Дождавшись, пока незваный гость закроет за собой входную дверь, Игорь Семёнович принял решение изничтожить это существо, уже давно живущее в счёт неоплатного кредита. Наиболее удачной ему показалась идея выдать Виктора за Людоеда Питерского (а почему бы ему, кстати, и на самом деле не являться любителем человечины, разве он не на всё способен в своей никчёмной и зловредной жизни?). Теперь оставалось только набрать нужный номер и сказать несколько слов.
Глава 35
Откровения в кабинете ОППН
- Знаешь, Морошка, до последнего времени мне казалось, что я с каждым годом понимаю в жизни всё больше и могу достаточно просто разобраться в происходящем… Ты куришь? - Стас так внезапно перешёл от рассуждений к вопросу, что Соня слегка оцепенела, складывая разбежавшиеся мысли.
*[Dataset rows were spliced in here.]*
-- ==== Sys2Proof/Safety.lean ====
section
/-! DEFINITION. What claims about the machine are stated in: the invariants of the parser value (R24) and of the HOST's counters
(R150), a run of parser steps (R109), a run of machine steps, and a single-bit change (R124). -/

namespace Sys2Proof.Machine

/-- The invariants of the parser value at every operation boundary (R24), with the canonical form of ACC, a legal build (R8) and a CLOCK
of CLOCK_W bits (R183). They also hold between two steps of an operation in progress. -/
structure State.Inv (s : State) : Prop where
  /-- the build is legal (R8, R141) -/
  cfgWf : s.cfg.wf = true
  /-- ACC is in canonical form -/
  accWf : s.acc.wf = true
  /-- ACC has offsets 0 to RX_CAP - 1 only (R23) -/
  accBound : ∀ a, s.cfg.rxCap ≤ a → s.acc.read a = Memory.unwritten
  /-- R24 (a) -/
  notReady : s.pst ≠ .packetReady
  /-- R24 (b) -/
  waitingEmpty : s.pst = .waitingForStart → s.idx = 0
  /-- R24 (c) -/
  idxBound : s.idx ≤ s.cfg.rxCap
  /-- R24 (d) -/
  noEnd : ∀ a, a < s.idx → s.acc.read a ≠ endByte
  /-- the CLOCK has CLOCK_W bits (R183) -/
  clockBound : s.clock < 2 ^ s.cfg.clockW

/-- The counters of the HOST and the numbers its procedures work with: `send_data` works on `last_delivered + 1`, and
`receive_data` is about to deliver `last_acknowledged + 1` (R150, R151, R153). -/
def AfterAck.Inv (h : HostState) : AfterAck → Prop
  | .finish => True
  | .resend s _ => s = h.lastDelivered + 1
  | .awaitMore _ => True
  | .deliver number _ _ _ => number = h.lastAcknowledged + 1

/-- The same, for where the HOST stands. -/
def HostState.Inv (h : HostState) : Prop :=
  match h.phase with
  | .idle => True
  | .sendEncoding s => s = h.lastDelivered + 1
  | .sendSending s _ => s = h.lastDelivered + 1
  | .sendWaiting s _ => s = h.lastDelivered + 1
  | .sendDecoding s _ => s = h.lastDelivered + 1
  | .recvWaiting _ => True
  | .recvDecoding _ => True
  | .ackEncoding next => next.Inv h
  | .ackSending next => next.Inv h

/-- The step that begins now starts a session: a power-on, or the HOST, standing in none of its procedures, sets its counters by
itself or with a RESET (R158, R203). -/
def State.StartsSession (s : State) : Prop :=
  s.beginTurn.turn.powersOn = true ∨
  (s.op = .idle ∧ s.host.phase = .idle ∧
    ∃ later, s.host.calls = .resetCounters :: later ∨ s.host.calls = .newSession :: later)

/-- The parser after the bytes `b1, ..., bk`, one parser step each: `Pi = step(P(i-1), bi)` (R109). -/
def parseBytes (bytes : Bytes) (s : State) : State := bytes.foldl (fun s b => parserStep b s) s

/-- After `n` steps the machine has not stopped and is in the last state. -/
def State.Reaches : State → Nat → State → Prop
  | s, 0, t => s = t
  | s, n + 1, t => ∃ u, step s = .next u ∧ u.Reaches n t

/-- The byte string with bit `k` changed: bit `k % 8` of the byte at offset `k / 8` (R124). -/
def flipBit (s : Bytes) (k : Nat) : Bytes := s.modify (k / 8) (· ^^^ (1#8 <<< (k % 8)))

end Sys2Proof.Machine
end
- Курю… Да. А ты чего спросил? - Морошкина мягко улыбнулась, словно чувствуя вину за неловкую паузу, на которую Стас, кажется, даже не обратил внимания. Вообще же, он производил непривычное впечатление своей обескураженностью. - А ты ведь никогда не курил? Начал, что ли?
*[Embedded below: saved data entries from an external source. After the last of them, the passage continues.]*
/-! ### PKT_RECV -/

/-- Round trip of framing: the packet of `b`, waiting in the BYTE SOURCE, comes out as `b`, if its text fits the buffer and this
turn polls often enough; what follows the END stays untaken, and ACC changes only where the text stands; in every legal build
(R107, R115). The spec marks R115 as derived; the schedule is the model's choice: log 6. -/
def Obligations.PktRecvReturnsSentPacket : Prop :=
  ∀ (s : State) (b rest : Bytes) (timeout : Int),
    s.cfg.wf = true → s.op = .idle → s.pst = .waitingForStart → s.acc.wf = true → 4 * ((b.length + 2) / 3) ≤ s.cfg.rxCap →
    s.source = [0x00] ++ b64Encode s.cfg.b64 b ++ [0x04] ++ rest → 2 + 4 * ((b.length + 2) / 3) ≤ s.turn.polls →
    ∃ acc : Memory,
      exec (.pktRecv timeout) s = .next { s with
        source := rest, idx := 0, acc := acc
        results := s.results ++ [.packet { payload := b, byteCount := b.length, timedOut := false, wellFormed := true }] } ∧
      ∀ a, acc.read a = if a < 4 * ((b.length + 2) / 3) then byteAt (b64Encode s.cfg.b64 b) a else s.acc.read a

/-- The relation of R109, from every state that meets the invariants: PKT_RECV takes the `k` oldest bytes, one parser step each,
and completes at the first PACKET_READY with a payload of at most RAW_CAP bytes, or times out, or is still in progress. In the
second and third case no byte taken reached PACKET_READY, and it times out only when `timeout >= 0` (R97, R107, R109, R111). The
schedule, and an operation that outlasts the step, are the model's choice: logs 1 and 6. -/
def Obligations.PktRecvFollowsRelation : Prop :=
  ∀ (s : State) (timeout : Int), s.Inv → s.op = .idle →
    ∃ (t : State) (k : Nat), exec (.pktRecv timeout) s = .next t ∧ k ≤ s.source.length ∧
      ∀ p : Nat → State, (p = fun j => parseBytes (s.source.take j) s) →
      (∀ j, j < k → (p j).pst ≠ .packetReady) ∧
      ((1 ≤ k ∧ (p k).pst = .packetReady ∧ (b64Decode s.cfg.b64 (p k).text).length ≤ s.cfg.rawCap ∧
          t = { p k with
            source := s.source.drop k, pst := .waitingForStart, idx := 0
            results := s.results ++ [.packet
              { payload := b64Decode s.cfg.b64 (p k).text, byteCount := (b64Decode s.cfg.b64 (p k).text).length,
                timedOut := false, wellFormed := true }] }) ∨
       (0 ≤ timeout ∧ (p k).pst ≠ .packetReady ∧
          t = { p k with
            source := s.source.drop k
            results := s.results ++ [.packet
              { payload := (p k).text, byteCount := (p k).idx, timedOut := true, wellFormed := false }] }) ∨
       ((p k).pst ≠ .packetReady ∧ t = { p k with source := s.source.drop k, op := .receiving timeout s.clock }))

/-- The frame of PKT_RECV: nothing outside the parser value, the BYTE SOURCE, the result and the operation in progress changes. The
BYTE SOURCE loses some of its oldest bytes, the bytes of ACC beyond RX_CAP do not exist before or after, and either the operation
has ended with one Packet record more, or it is in progress with no record more (R33). The spec marks R33 as derived; an operation
that outlasts the step is the model's choice: log 1. -/
def Obligations.PktRecvFrame : Prop :=
  ∀ (s t : State) (timeout : Int), exec (.pktRecv timeout) s = .next t →
    t.cfg = s.cfg ∧ t.sink = s.sink ∧ t.sinkRoom = s.sinkRoom ∧ t.clock = s.clock ∧ t.host = s.host ∧ t.turn = s.turn ∧
      t.agenda = s.agenda ∧ t.draws = s.draws ∧ (∃ k, t.source = s.source.drop k) ∧
      ((t.op = .idle ∧ ∃ p : Packet, t.results = s.results ++ [.packet p]) ∨
        (t.op = .receiving timeout s.clock ∧ t.results = s.results)) ∧
      (s.acc.wf = true → ∀ a, s.cfg.rxCap ≤ a → t.acc.read a = s.acc.read a)

/-- With a negative timeout no step of a running PKT_RECV ends it as timed out: it goes on, or it completes (R109). The schedule
is the model's choice: log 6. -/
def Obligations.NegativeWaitNeverTimesOut : Prop :=
  ∀ (s t : State) (timeout : Int) (t0 : Nat), s.op = .receiving timeout t0 → timeout < 0 →
    s.beginTurn.turn.powersOn = false → step s = .next t →
    (t.op = .receiving timeout t0 ∧ t.results = s.results) ∨
    (t.op = .idle ∧ ∃ p : Packet, t.results = s.results ++ [.packet p] ∧ p.timedOut = false ∧ p.wellFormed = true)

/-- The timed-out outcome: the accumulated text as it stands, undecoded, `timed_out = 1`, `well_formed = 0`, and the parser value
exactly as it is; for a running PKT_RECV that takes no byte in the turn and whose `(now() - t0) mod 2^CLOCK_W` has reached the
bound, and for one of zero milliseconds at once (R110, R111). When a turn polls and tests the CLOCK is the model's choice: log 6. -/
def Obligations.TimedOutKeepsParserValue : Prop :=
  (∀ (s : State) (timeout : Int) (t0 : Nat), s.op = .receiving timeout t0 → s.pst ≠ .packetReady →
    s.beginTurn.turn.powersOn = false → s.beginTurn.turn.polls = 0 ∨ s.beginTurn.source = [] →
    s.beginTurn.turn.testsClock = true → 0 ≤ timeout →
    timeout ≤ ((s.beginTurn.clock : Int) - (t0 : Int)) % ((2 ^ s.cfg.clockW : Nat) : Int) →
    step s = .next { s.beginTurn with
      op := .idle
      results := s.results ++ [.packet { payload := s.text, byteCount := s.idx, timedOut := true, wellFormed := false }] }) ∧
  ∀ s : State, s.op = .idle → s.pst ≠ .packetReady → s.turn.polls = 0 → s.turn.testsClock = true →
    exec (.pktRecv 0) s = .next { s with
      results := s.results ++ [.packet { payload := s.text, byteCount := s.idx, timedOut := true, wellFormed := false }] }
- Да нет. Я к тому, что если ты куришь, то кури, - Весовой тоскливо глядел в пространство. - Мне спокойнее, когда другие курят, хотя это вредно, то есть и курить, и дышать дымом.
- Так мне курить или нет? - Софья рассмеялась, сочувственно всматриваясь в подрагивающее лицо одноклассника. - Что вообще с тобой стряслось? Влюбился? Мне-то ты можешь довериться. Вдруг я тебе чем-то помогу? А не помогу, так хоть посочувствую. Мы, бабы, знаешь, для того и нужны, чтобы вас, мужиков, слушать да потихоньку сочувствовать.
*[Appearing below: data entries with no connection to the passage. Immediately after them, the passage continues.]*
-- ==== Sys2Proof/Tests/Slice0.lean ====
section
/-! SUPPORT. The model's own tests. Expected values come from spec/95_test_vectors.md (named V-…) or are written out from the spec's
tables; the second part shows, for each statement with hypotheses, values that meet all of them. -/

namespace Sys2Proof.Tests

open Sys2Proof Sys2Proof.Machine

/-! ### Helpers -/

/-- The next state of an outcome. -/
def nextOf : Outcome → Option State
  | .next s => some s
  | _ => none

/-- The last result record of the next state. -/
def resultOf (o : Outcome) : Option Result := (nextOf o).bind fun s => s.results.getLast?

/-- The parser value of the next state, without ACC. -/
def parserOf (o : Outcome) : Option (ParserState × Nat) := (nextOf o).map fun s => (s.pst, s.idx)

/-- A parser value in the state after reset. -/
def parser (pst : ParserState) (idx : Nat) : State := { State.reset with pst := pst, idx := idx }

/-- Bytes waiting, and a turn that polls for all of them and tests the clock. -/
def waiting (s : State) (bytes : Bytes) : State :=
  { s with source := bytes, turn := { Turn.quiet with polls := bytes.length, testsClock := true } }

/-- Three accumulated text bytes: the start of V-P7. -/
def partialText : State :=
  { State.reset with pst := .reading, idx := 3, acc := [(0, 0x5A), (1, 0x67), (2, 0x3D)] }

/-- A build with the smallest RX_CAP. -/
def smallest : Config := { Config.default with rxCap := 4 }

/-- V-S3. -/
def segOk : Bytes := [0x00, 0x01, 0, 0, 0, 0, 0, 0, 0, 0x4F, 0x4B, 0x00, 0x11, 0xAA, 0x12]

/-- V-S2. -/
def segAck : Bytes := [0x01, 0xFF, 0xFF, 0xFF, 0xFF, 0, 0, 0, 0, 0x7B, 0x20, 0xAF, 0x6B]

/-! ### WellFormed: an ill-formed term for each check -/

theorem test_wf_operand_too_long : (Instr.crc32 [1, 2, 3]).wf { Config.default with lenMax := some 2 } = false := by decide
theorem test_wf_b64dec_operand_too_long : (Instr.b64dec [1, 2, 3]).wf { Config.default with lenMax := some 2 } = false := by decide
theorem test_wf_crc_check_operand_too_long : (Instr.crcCheck [1]).wf { Config.default with lenMax := some 0 } = false := by decide
theorem test_wf_seg_dec_operand_too_long : (Instr.segDec [1]).wf { Config.default with lenMax := some 0 } = false := by decide
theorem test_wf_text_too_long : (Instr.b64enc [1, 2, 3]).wf { Config.default with lenMax := some 3 } = false := by decide
theorem test_wf_packet_text_too_long : (Instr.pktSend [1]).wf { Config.default with lenMax := some 3 } = false := by decide
theorem test_wf_segment_too_long : (Instr.segEnc false 0 0 []).wf { Config.default with lenMax := some 12 } = false := by decide
theorem test_wf_data_is_no_start : (Instr.rxData 0x00).wf Config.default = false := by decide
theorem test_wf_data_is_no_end : (Instr.rxData 0x04).wf Config.default = false := by decide
theorem test_wf_timeout_too_wide :
    (Instr.pktRecv 2147483648).wf Config.default = false ∧ (Instr.pktRecv (-129)).wf { Config.default with timeoutW := 8 } = false := by
  decide
theorem test_wf_holds_at_the_bounds :
    (Instr.b64enc [1, 2, 3]).wf { Config.default with lenMax := some 4 } = true ∧
    (Instr.segEnc false 0 0 []).wf { Config.default with lenMax := some 13 } = true ∧
    (Instr.pktRecv 2147483647).wf Config.default = true ∧ (Instr.pktRecv (-2147483648)).wf Config.default = true ∧
    (Instr.rxData 0x03).wf Config.default = true ∧ (Instr.rxData 0x05).wf Config.default = true := by decide
theorem test_config_wf : Config.default.wf = true ∧ smallest.wf = true ∧
    [({ Config.default with rxCap := 3 } : Config), { Config.default with timeoutW := 0 }, { Config.default with timeoutW := 33 },
      { Config.default with timeoutW := 7 }, { Config.default with overflowSentinel := 0 }].map Config.wf = List.replicate 5 false := by
  decide +kernel
/-- One character twice, one too few, a pad inside the alphabet, and a delimiter among the characters. -/
theorem test_base64_wf :
    [({ Base64Params.rfc4648 with alphabet := rfc4648Alphabet.set 63 0x41 } : Base64Params),
      { Base64Params.rfc4648 with alphabet := rfc4648Alphabet.dropLast }, { Base64Params.rfc4648 with pad := 0x41 },
      { Base64Params.rfc4648 with alphabet := rfc4648Alphabet.set 0 0x04 }].map Base64Params.wf = List.replicate 4 false := by
  decide +kernel
/-- The "value taken" column of R8. -/
theorem test_config_default :
    Config.default.rxCap = 64 ∧ Config.default.rawCap = 48 ∧ Config.default.byteOrder = .littleEndian ∧
    Config.default.crc = .isoHdlc ∧ Config.default.b64.pad = 0x3D ∧ Config.default.timeoutW = 32 ∧ Config.default.clockW = 32 ∧
    Config.default.ackTimeoutMs = 100 ∧ Config.default.msgMax = 64 ∧ Config.default.overflowSentinel = -1 := by decide
/-- R183: the elapsed time is right across one wrap of the CLOCK. -/
theorem test_clock_wraps :
    advanceClock .default 0xFFFFFFFF 1 = 0 ∧ elapsedSince .default 0xFFFFFFF0 0x10 = 0x20 ∧
    boundPassed .default 0x10 0xFFFFFFF0 0x20 = true ∧ boundPassed .default 0x10 0xFFFFFFF0 0x21 = false ∧
    boundPassed .default 0x10 0xFFFFFFF0 (-1) = false := by decide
- Понимаешь, Сонь, я собрался поговорить с тобой на одну очень серьёзную тему, причём это больше важно для тебя, чем для меня, но вот прийти-то пришёл, а как начать - не знаю. Попробую покрутить вокруг да около - вдруг как-нибудь само проклюнется, - Весовой внимательно, словно за жизненно важным для него делом, наблюдал за тем, как Морошкина достаёт сигарету и зажигалку, закуривает, выдыхает первую порцию дыма, пенящегося в солнечных струях, пронзивших закопчённые оконные стёкла. - А ты про меня, наверное, мало что теперь знаешь? Сколько не виделись-то? А если и виделись, то не откровенничали. Я тебе не говорил тогда, на встрече, ну чтобы не омрачать общий праздничный настрой, - от меня ведь жена фактически ушла, то есть даже уехала. В Америку.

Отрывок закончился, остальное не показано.